2001 novel by Walter Moers

A Wild Ride Through the Night (Wilde Reise durch die Nacht) is a novel by the German author/cartoonist Walter Moers. It was first published in German in 2001 and is the story of Gustave Doré, a young boy who goes on a fantastical adventure to defy Death. The story is based on 12 engravings by Gustave Doré.

This book was actually written by Moers prior to his stories about Zamonia, but was not published in the UK until 2004 and the US until 2008. It was translated into English from German by John Brownjohn.

The story itself is not set in Zamonia, as most of Moers’ other novels are.

Illustrations used are taken from "The Rime of the Ancient Mariner", Orlando Furioso, "The Raven", Don Quixote, Legend of Croquemitane, Gargantua and Pantagruel, Paradise Lost, and the Bible.

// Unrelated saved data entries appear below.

theorem execCheckpointDone_keeps {s0 : State} (retried : Bool) {s : Machine.State} (h : Keeps s0 s) :
    KeepsOut s0 (execCheckpointDone retried s) := by
  unfold execCheckpointDone
  try dsimp only
  repeat' (first
    | with_reducible assumption | with_reducible apply State.ckptFail_keeps | with_reducible apply State.onMedia_keeps
    | with_reducible apply State.onMap_keeps | with_reducible apply State.pump_keeps | with_reducible apply State.keelBegin_keeps
    | with_reducible apply Keeps.next | with_reducible apply Keeps.ite | split)

theorem execDmaLoop_keeps {s0 : State} (n : Fin 16) {s : Machine.State} (h : Keeps s0 s) :
    KeepsOut s0 (execDmaLoop n s) := by
  unfold execDmaLoop
  try dsimp only
  repeat' (first
    | with_reducible assumption | with_reducible apply State.dmaIns_keeps | with_reducible apply State.chFault_keeps
    | with_reducible apply State.goTo_keeps | with_reducible apply State.setLoops_keeps | with_reducible apply Keeps.next
    | with_reducible apply Keeps.ite | split | (intro _; try dsimp only))

theorem execContractLog_keeps {s0 : State} (e : Sqe) {s : Machine.State} (h : Keeps s0 s) :
    KeepsOut s0 (execContractLog e s) := by
  unfold execContractLog
  try dsimp only
  repeat' (first
    | with_reducible assumption | with_reducible apply State.logPage_keeps | with_reducible apply Keeps.next)

theorem execSetAsyncEventConfiguration_keeps {s0 : State} (e : Sqe) {s : Machine.State} (h : Keeps s0 s) :
    KeepsOut s0 (execSetAsyncEventConfiguration e s) := by
  unfold execSetAsyncEventConfiguration
  try dsimp only
  repeat' (first
    | with_reducible assumption | cases ‹Except.ok _ = Except.ok _› | cases ‹Except.error _ = Except.ok _› | split
    | with_reducible apply State.setFeature_keeps | with_reducible apply State.onFeats_keeps | with_reducible apply Keeps.next
    | with_reducible apply Keeps.ite | (intro _; try dsimp only))

theorem execMicrocodeEvent_keeps {s0 : State} (n : Fin 4) (code : Byte) (imm : BitVec 16) {s : Machine.State} (h : Keeps s0 s) :
    KeepsOut s0 (execMicrocodeEvent n code imm s) := by
  unfold execMicrocodeEvent
  try dsimp only
  repeat' (first
    | with_reducible assumption | with_reducible apply State.micro_keeps | with_reducible apply State.opEvt_keeps
    | with_reducible apply Keeps.next)

theorem execEccFlipArm_keeps {s0 : State} (p : Sys2Proof.Path) (v : Word) {s : Machine.State} (h : Keeps s0 s) :
    KeepsOut s0 (execEccFlipArm p v s) := by
  unfold execEccFlipArm
  try dsimp only
  repeat' (first
    | with_reducible assumption | with_reducible apply State.writeFlipctl_keeps | with_reducible apply Keeps.next)

theorem execDmaJump_keeps {s0 : State} (n : Fin 16) {s : Machine.State} (h : Keeps s0 s) :
    KeepsOut s0 (execDmaJump n s) := by
  unfold execDmaJump
  try dsimp only
  repeat' (first
    | with_reducible assumption | with_reducible apply State.dmaIns_keeps | with_reducible apply State.chFault_keeps
    | with_reducible apply State.goTo_keeps | with_reducible apply Keeps.next | with_reducible apply Keeps.ite | split
    | (intro _; try dsimp only))

theorem execCont_keeps {s0 : State} (n : Fin 4) (e : WordEnv) {s : Machine.State} (h : Keeps s0 s) :
    KeepsOut s0 (execCont n e s) := by
  unfold execCont
  try dsimp only
  repeat' (first
    | with_reducible assumption | with_reducible apply State.runWord_keeps | with_reducible apply Keeps.next)

theorem execColdReset_keeps {s0 : State} (strap : Fin 8) {s : Machine.State} (h : Keeps s0 s) :
    KeepsOut s0 (execColdReset strap s) := by
  unfold execColdReset
  try dsimp only
  repeat' (first
    | with_reducible assumption | with_reducible apply State.coldReset_keeps | with_reducible apply Keeps.next
    | with_reducible apply Keeps.ite)

theorem execSeek_keeps {s0 : State} (n : Fin 4) {s : Machine.State} (h : Keeps s0 s) :
    KeepsOut s0 (execSeek n s) := by
  unfold execSeek
  try dsimp only
  repeat' (first
    | with_reducible assumption | with_reducible apply State.micro_keeps | with_reducible apply State.opServo_keeps
    | with_reducible apply Keeps.next)

theorem execErrorInformationLog_keeps {s0 : State} (e : Sqe) {s : Machine.State} (h : Keeps s0 s) :
    KeepsOut s0 (execErrorInformationLog e s) := by
  unfold execErrorInformationLog
  try dsimp only
  repeat' (first
    | with_reducible assumption | with_reducible apply State.logPage_keeps | with_reducible apply Keeps.next)

theorem execSetload_keeps {s0 : State} (n : Fin 4) {s : Machine.State} (h : Keeps s0 s) :
    KeepsOut s0 (execSetload n s) := by
  unfold execSetload
  try dsimp only
  repeat' (first
    | with_reducible assumption | with_reducible apply State.micro_keeps | with_reducible apply State.opTile_keeps
    | with_reducible apply Keeps.next)

theorem execEstablishDrainDone_keeps {s0 : State} {s : Machine.State} (h : Keeps s0 s) :
    KeepsOut s0 (execEstablishDrainDone s) := by
  unfold execEstablishDrainDone
  try dsimp only
  repeat' (first
    | with_reducible assumption | with_reducible apply State.onCtr_keeps | with_reducible apply Keeps.next
    | with_reducible apply Keeps.ite | split)

theorem execRegisterWrite_keeps {s0 : State} (p : Sys2Proof.Path) (a : Word) (w : Width) (v : BitVec 64) {s : Machine.State} (h : Keeps s0 s) :
    KeepsOut s0 (execRegisterWrite p a w v s) := by
  unfold execRegisterWrite
  try dsimp only
  repeat' (first
    | with_reducible assumption | with_reducible apply State.writeAccess_keeps | with_reducible apply Keeps.next)

theorem execTimerRestart_keeps {s0 : State} (n : Fin 4) (sel : BitVec 2) {s : Machine.State} (h : Keeps s0 s) :
    KeepsOut s0 (execTimerRestart n sel s) := by
  unfold execTimerRestart
  try dsimp only
  repeat' (first
    | with_reducible assumption | with_reducible apply State.micro_keeps | with_reducible apply State.opTimer_keeps
    | (with_reducible refine Keeps.doAll (fun _ _ _ => ?_) ?_) <;> try dsimp only | with_reducible apply Keeps.next
    | with_reducible apply Keeps.ite | split | (intro _; try dsimp only))

theorem execSetAcousticCeiling_keeps {s0 : State} (e : Sqe) {s : Machine.State} (h : Keeps s0 s) :
    KeepsOut s0 (execSetAcousticCeiling e s) := by
  unfold execSetAcousticCeiling
  try dsimp only
  repeat' (first
    | with_reducible assumption | cases ‹Except.ok _ = Except.ok _› | cases ‹Except.error _ = Except.ok _› | split
    | with_reducible apply State.setFeature_keeps | with_reducible apply State.setAcou_keeps | with_reducible apply Keeps.next
    | with_reducible apply Keeps.ite | (intro _; try dsimp only))

theorem execOffset_keeps {s0 : State} (n : Fin 4) (imm : BitVec 16) {s : Machine.State} (h : Keeps s0 s) :
    KeepsOut s0 (execOffset n imm s) := by
  unfold execOffset
  try dsimp only
  repeat' (first
    | with_reducible assumption | with_reducible apply State.micro_keeps | with_reducible apply State.opServo_keeps
    | with_reducible apply Keeps.next)

theorem execCreateIoSubmissionQueue_keeps {s0 : State} (e : Sqe) {s : Machine.State} (h : Keeps s0 s) :
    KeepsOut s0 (execCreateIoSubmissionQueue e s) := by
  unfold execCreateIoSubmissionQueue
  try dsimp only
  repeat' (first
    | with_reducible assumption | with_reducible apply State.admin_keeps | with_reducible apply State.adminDone_keeps
    | with_reducible apply State.onNvme_keeps | with_reducible apply Keeps.next | with_reducible apply Keeps.ite | split
    | (intro _; try dsimp only))

theorem execAbandon_keeps {s0 : State} (n : Fin 4) {s : Machine.State} (h : Keeps s0 s) :
    KeepsOut s0 (execAbandon n s) := by
  unfold execAbandon
  try dsimp only
  repeat' (first
    | with_reducible assumption | with_reducible apply State.micro_keeps | with_reducible apply State.opTile_keeps
    | with_reducible apply Keeps.next)

theorem execUnloadComplete_keeps {s0 : State} (a : Fin 4) {s : Machine.State} (h : Keeps s0 s) :
    KeepsOut s0 (execUnloadComplete a s) := by
  unfold execUnloadComplete
  try dsimp only
  repeat' (first
    | with_reducible assumption | with_reducible apply State.endMove_keeps | with_reducible apply State.putBit_keeps
    | with_reducible apply State.onAct_keeps | with_reducible apply State.put_keeps | with_reducible apply State.pump_keeps
    | with_reducible apply State.laneLeft_keeps | with_reducible apply State.onLane_keeps | with_reducible apply State.stopUnload_keeps
    | with_reducible apply State.endPark_keeps | with_reducible apply Keeps.next | with_reducible apply Keeps.ite)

Blind Guardian's song, from the album A Twist in the Myth, "This Will Never End", is based on this book.

==Plot summary==

The story begins with 12-year-old Gustave, captain of the Aventure as he attempts to escape the deadly Siamese Twins Tornado. When the storm finally catches up with his crew, everyone is killed except Gustave, who meets Death, and his crazy sister Dementia. After the wicked siblings play dice for Gustave's soul, Death gives him six seemingly impossible tasks in order to stay alive. In one night, he must face six giants, rescue a damsel in distress from the clutches of a dragon, make himself conspicuous amidst a forest of evil spirits, encounter the Most Monstrous of all Monsters, and even meet himself.